Which lines run from the start of the data below to the line containing "c.shiftRule, a, b)"? Set them down exactly, with none added.
[[ LISTED ENTRIES, beginning ]]
-- ==== Sys2Proof/Laws/Step.lean ====
section
/-! SUPPORT. What one step can do, said once: the two cases of `step`, and the five shapes of `exec`. -/

namespace Sys2Proof.Machine

/-- A step is nothing at all, or the current instruction run one word further on (R110-R112). -/
theorem step_cases {s t : State} (h : step s = .next t) :
    (s.halted = true ∧ t = s) ∨ (s.halted = false ∧ exec s.current s.incPc = .next t) := by
  unfold step at h
  split at h
  · rename_i hh
    exact .inl ⟨hh, (Host.Outcome.next.inj h).symm⟩
  · rename_i hh
    exact .inr ⟨by simpa using hh, h⟩

/-- The base cost, the operation and the operands of an instruction that writes A. -/
def aluForm (c : Config) : Instr → Option (Nat × (Word → Word → AluOut) × Operand × Operand)
  | .set a b => some (1, aluSet, a, b)
  | .add a b => some (2, aluAdd, a, b)
  | .sub a b => some (2, aluSub, a, b)
  | .mul a b => some (3, aluMul, a, b)
  | .div a b => some (3, aluDiv c.divORule, a, b)
  | .mod a b => some (3, aluMod, a, b)
  | .shl a b => some (2, aluShl c.shiftRule, a, b)
  | .shr a b => some (2, aluShr c.shiftRule c.shrORule, a, b)
  | .and a b => some (1, aluAnd, a, b)
  | .bor a b => some (1, aluBor, a, b)
  | .xor a b => some (1, aluXor, a, b)
  | .ife _ _ | .ifn _ _ | .ifg _ _ | .ifb _ _ | .jsr _ | .halt _ _ | .reserved _ _ => none

/-- The condition and the operands of a conditional. -/
def condForm : Instr → Option ((Word → Word → Bool) × Operand × Operand)
  | .ife a b => some (condIfe, a, b)
  | .ifn a b => some (condIfn, a, b)
  | .ifg a b => some (condIfg, a, b)
  | .ifb a b => some (condIfb, a, b)
  | .set _ _ | .add _ _ | .sub _ _ | .mul _ _ | .div _ _ | .mod _ _ | .shl _ _ | .shr _ _
  | .and _ _ | .bor _ _ | .xor _ _ | .jsr _ | .halt _ _ | .reserved _ _ => none

theorem exec_aluForm {i : Instr} {s : State} {base : Nat} {alu : Word → Word → AluOut} {a b : Operand}
    (h : aluForm s.cfg i = some (base, alu, a, b)) : exec i s = .next (aluStep (encode i) base alu a b s) := by
  cases i <;> simp only [aluForm, Option.some.injEq, Prod.mk.injEq, reduceCtorEq] at h <;>
    obtain ⟨rfl, rfl, rfl, rfl⟩ := h <;> rfl

theorem exec_condForm {i : Instr} {s : State} {cond : Word → Word → Bool} {a b : Operand}
    (h : condForm i = some (cond, a, b)) : exec i s = .next (condStep cond a b s) := by
  cases i <;> simp only [condForm, Option.some.injEq, Prod.mk.injEq, reduceCtorEq] at h <;>
    obtain ⟨rfl, rfl, rfl⟩ := h <;> rfl

/-- JSR with its operand resolved (R190). -/
theorem exec_jsr (b : Operand) (s : State) : exec (.jsr b) s =
    .next ((((resolve b s).2.pushWord (resolve b s).2.pc).setPc (readLoc (resolve b s).1 (resolve b s).2)).addCycles
      s.cfg.jsrCycles) := by
  simp only [exec, execJsr, nonBasicOperand_jsr]

/-- The shapes of `exec`: an instruction that writes A, a conditional, or one of the three non-basic forms. -/
theorem exec_shapes (i : Instr) (s : State) :
    (∃ base alu a b, aluForm s.cfg i = some (base, alu, a, b)) ∨ (∃ cond a b, condForm i = some (cond, a, b)) ∨
      (∃ b, i = .jsr b) ∨ (∃ subop b, i = .halt subop b) ∨ (∃ subop b, i = .reserved subop b) := by
  cases i with
  | jsr b => exact .inr (.inr (.inl ⟨b, rfl⟩))
  | halt subop b => exact .inr (.inr (.inr (.inl ⟨subop, b, rfl⟩)))
  | reserved subop b => exact .inr (.inr (.inr (.inr ⟨subop, b, rfl⟩)))
  | ife a b => exact .inr (.inl ⟨_, _, _, rfl⟩)
  | ifn a b => exact .inr (.inl ⟨_, _, _, rfl⟩)
  | ifg a b => exact .inr (.inl ⟨_, _, _, rfl⟩)
  | ifb a b => exact .inr (.inl ⟨_, _, _, rfl⟩)
  | _ => exact .inl ⟨_, _, _, _, rfl⟩

end Sys2Proof.Machine
end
[[ LISTED ENTRIES, end ]]
**SOLUTION**
-- ==== Sys2Proof/Laws/Step.lean ====
section
/-! SUPPORT. What one step can do, said once: the two cases of `step`, and the five shapes of `exec`. -/

namespace Sys2Proof.Machine

/-- A step is nothing at all, or the current instruction run one word further on (R110-R112). -/
theorem step_cases {s t : State} (h : step s = .next t) :
    (s.halted = true ∧ t = s) ∨ (s.halted = false ∧ exec s.current s.incPc = .next t) := by
  unfold step at h
  split at h
  · rename_i hh
    exact .inl ⟨hh, (Host.Outcome.next.inj h).symm⟩
  · rename_i hh
    exact .inr ⟨by simpa using hh, h⟩

/-- The base cost, the operation and the operands of an instruction that writes A. -/
def aluForm (c : Config) : Instr → Option (Nat × (Word → Word → AluOut) × Operand × Operand)
  | .set a b => some (1, aluSet, a, b)
  | .add a b => some (2, aluAdd, a, b)
  | .sub a b => some (2, aluSub, a, b)
  | .mul a b => some (3, aluMul, a, b)
  | .div a b => some (3, aluDiv c.divORule, a, b)
  | .mod a b => some (3, aluMod, a, b)
  | .shl a b => some (2, aluShl c.shiftRule, a, b)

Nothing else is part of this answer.